BEGIN

-- ==== Sys2Proof/Machine/IntAlu.lean ====
section
/-! DEFINITION. Integer arithmetic, class 0x0 (R80 to R82). -/

namespace Sys2Proof.Machine

/-- U (MOD bit 0): the unsigned form. -/
def fU (w : TWord) : Bool := mdB w 0
/-- SAT (MOD bit 1). -/
def fSat (w : TWord) : Bool := mdB w 1
/-- The result tag of class 0x0: U32 or I32 (R80). -/
def intTag (w : TWord) : Nat := if fU w then 2 else 1
/-- A source read as an integer in the signedness of U. -/
def Lane.int (l : Lane) (v : W32) : Int := intOf (!fU l.x.w) v
/-- A source pair read as an integer in the signedness of U. -/
def Lane.intPair (l : Lane) (f : Fld) : Int := intOf (!fU l.x.w) (l.pair (!fU l.x.w) f)

/-- Trunc32, SatS or SatU of an exact value (R80). -/
def narrow32 (w : TWord) (v : Int) : W32 :=
  trunc32 (if fSat w then (if fU w then satU v 32 else satS v 32) else v)
/-- The same at 64 bits. -/
def narrow64 (w : TWord) (v : Int) : W64 :=
  trunc64 (if fSat w then (if fU w then satU v 64 else satS v 64) else v)

def reqA (l : Lane) : Bool := l.req l.x.w.a 1 tINT
def reqAB (l : Lane) : Bool := reqA l && l.req l.x.w.b 1 tINT
def reqABC (l : Lane) : Bool := reqAB l && l.req l.x.w.c 1 tINT

/-- An instruction of class 0x0 with one 32-bit result, `f` its exact effect. -/
def intDef (w : TWord) (reqs : Lane → Bool) (f : Lane → Int) : AluDef :=
  plainAlu 1 reqs (fun _ => intTag w) (fun l => [narrow32 w (f l)])

def addDef (w : TWord) : AluDef := intDef w reqAB (fun l => l.int l.a + l.int l.b)
def subDef (w : TWord) : AluDef := intDef w reqAB (fun l => l.int l.a - l.int l.b)
def mulDef (w : TWord) : AluDef := intDef w reqAB (fun l => l.int l.a * l.int l.b)
def mulhiDef (w : TWord) : AluDef :=
  plainAlu 1 reqAB (fun _ => intTag w) (fun l => [hi32 (trunc64 (l.int l.a * l.int l.b))])
def madDef (w : TWord) : AluDef := intDef w reqABC (fun l => l.int l.a * l.int l.b + l.int l.c)
def mulwDef (w : TWord) : AluDef :=
  plainAlu 2 reqAB (fun _ => intTag w) (fun l => pairOf (trunc64 (l.int l.a * l.int l.b)))
def madwDef (w : TWord) : AluDef :=
  plainAlu 2 (fun l => reqAB l && l.req l.x.w.c 2 tINT) (fun _ => intTag w)
    (fun l => pairOf (narrow64 w (l.int l.a * l.int l.b + l.intPair w.c)))
def minDef (w : TWord) : AluDef :=
  plainAlu 1 reqAB (fun _ => intTag w) (fun l => [if l.int l.b < l.int l.a then l.b else l.a])
def maxDef (w : TWord) : AluDef :=
  plainAlu 1 reqAB (fun _ => intTag w) (fun l => [if l.int l.a < l.int l.b then l.b else l.a])
def absDef (w : TWord) : AluDef :=
  plainAlu 1 reqA (fun _ => 1) (fun l => [trunc32 (if fSat w then satS l.a.toInt.natAbs 32 else l.a.toInt.natAbs)])
def negDef (w : TWord) : AluDef := intDef w reqA (fun l => -(l.int l.a))

/-- The carry predicates of `addc` and `subc`: CO, CI, CIN (R81). -/
def fCO (w : TWord) : Nat := mdF w 5 3
def fCI (w : TWord) : Nat := mdF w 2 3

/-- `addc`, and `subc` with B inverted (R81). -/
def carryDef (w : TWord) (inv : Bool) : AluDef :=
  let sum (l : Lane) : Nat :=
    l.a.toNat + (if inv then ~~~ l.b else l.b).toNat + (if l.th.pred (fCI w) != mdB w 1 then 1 else 0)
  { eval := fun l =>
      if reqAB l then .ok { vals := [BitVec.ofNat 32 (sum l)], tag := 2, preds := [(fCO w, decide (2 ^ 32 ≤ sum l))] }
      else .error .format
    ztag := fun _ => 2, width := 1, preds := [fCO w] }
def addcDef (w : TWord) : AluDef := carryDef w false
def subcDef (w : TWord) : AluDef := carryDef w true

/-- The conditions of `cmp` (R82). -/
def cmpCond (cc : Nat) (a b : Int) : Bool :=
  match cc with
  | 0 => decide (a = b)
  | 1 => decide (a ≠ b)
  | 2 => decide (a < b)
  | 3 => decide (a ≤ b)
  | 4 => decide (b < a)
  | _ => decide (b ≤ a)

def cmpDef (w : TWord) : AluDef := predAlu w.d reqAB (fun l => (cmpCond (mdF w 2 3) (l.int l.a) (l.int l.b), 0#5))

/-- The tag that `mov` and `sel` give: TAG when T is 1, else the copied tag (R87). -/
def movTag (w : TWord) (copied : Nat) : Nat := if mdB w 6 then mdF w 0 6 else copied

/-- A TAG that names an empty entry faults even when nothing is written (R87, R63). -/
def emptyTag (l : Lane) (t : Nat) : Bool := badTag l.x.wg.fmt t

/-- `sel` (R82). -/
def selDef (w : TWord) : AluDef :=
  let f (l : Lane) : Fld := if l.th.pred w.c.toNat != mdB w 7 then w.a else w.b
  { eval := fun l =>
      if mdB w 6 && emptyTag l (mdF w 0 6) then .error .format
      else .ok { vals := [l.src (f l)], tag := movTag w (l.srcTag (f l)) }
    ztag := fun l => movTag w (l.srcTag (f l)) }

/-! ### The meanings -/

/-- Scoreboard keys of `addc` and `subc`: the carry predicates. -/
def carryKeys (w : TWord) : List Nat := extraKeys [fCO w, fCI w]

def execAdd (w : TWord) (s : State) : Host.Outcome State Fault Refusal := runThrum (sigAdd w) w [] (aluBody (addDef w)) s
def execSub (w : TWord) (s : State) : Host.Outcome State Fault Refusal := runThrum (sigSub w) w [] (aluBody (subDef w)) s
def execMul (w : TWord) (s : State) : Host.Outcome State Fault Refusal := runThrum (sigMul w) w [] (aluBody (mulDef w)) s
def execMulhi (w : TWord) (s : State) : Host.Outcome State Fault Refusal :=
  runThrum (sigMulhi w) w [] (aluBody (mulhiDef w)) s
def execMad (w : TWord) (s : State) : Host.Outcome State Fault Refusal := runThrum (sigMad w) w [] (aluBody (madDef w)) s
def execMulw (w : TWord) (s : State) : Host.Outcome State Fault Refusal := runThrum (sigMulw w) w [] (aluBody (mulwDef w)) s
def execMadw (w : TWord) (s : State) : Host.Outcome State Fault Refusal := runThrum (sigMadw w) w [] (aluBody (madwDef w)) s
def execAddc (w : TWord) (s : State) : Host.Outcome State Fault Refusal :=
  runThrum (sigAddc w) w (carryKeys w) (aluBody (addcDef w)) s
def execSubc (w : TWord) (s : State) : Host.Outcome State Fault Refusal :=
  runThrum (sigSubc w) w (carryKeys w) (aluBody (subcDef w)) s
def execMin (w : TWord) (s : State) : Host.Outcome State Fault Refusal := runThrum (sigMin w) w [] (aluBody (minDef w)) s
def execMax (w : TWord) (s : State) : Host.Outcome State Fault Refusal := runThrum (sigMax w) w [] (aluBody (maxDef w)) s
def execAbs (w : TWord) (s : State) : Host.Outcome State Fault Refusal := runThrum (sigAbs w) w [] (aluBody (absDef w)) s
def execNeg (w : TWord) (s : State) : Host.Outcome State Fault Refusal := runThrum (sigNeg w) w [] (aluBody (negDef w)) s
def execCmp (w : TWord) (s : State) : Host.Outcome State Fault Refusal := runThrum (sigCmp w) w [] (aluBody (cmpDef w)) s
def execSel (w : TWord) (s : State) : Host.Outcome State Fault Refusal := runThrum (sigSel w) w [] (aluBody (selDef w)) s

end Sys2Proof.Machine
end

END

→ **THE TASK**
Nothing but the lines from the first line of the listing above through the line holding "def Lane.int (l" should be reproduced, and each must match exactly.

→ **SOLUTION TO THIS PROBLEM**
-- ==== Sys2Proof/Machine/IntAlu.lean ====
section
/-! DEFINITION. Integer arithmetic, class 0x0 (R80 to R82). -/

namespace Sys2Proof.Machine

/-- U (MOD bit 0): the unsigned form. -/
def fU (w : TWord) : Bool := mdB w 0
/-- SAT (MOD bit 1). -/
def fSat (w : TWord) : Bool := mdB w 1
/-- The result tag of class 0x0: U32 or I32 (R80). -/
def intTag (w : TWord) : Nat := if fU w then 2 else 1
/-- A source read as an integer in the signedness of U. -/
def Lane.int (l : Lane) (v : W32) : Int := intOf (!fU l.x.w) v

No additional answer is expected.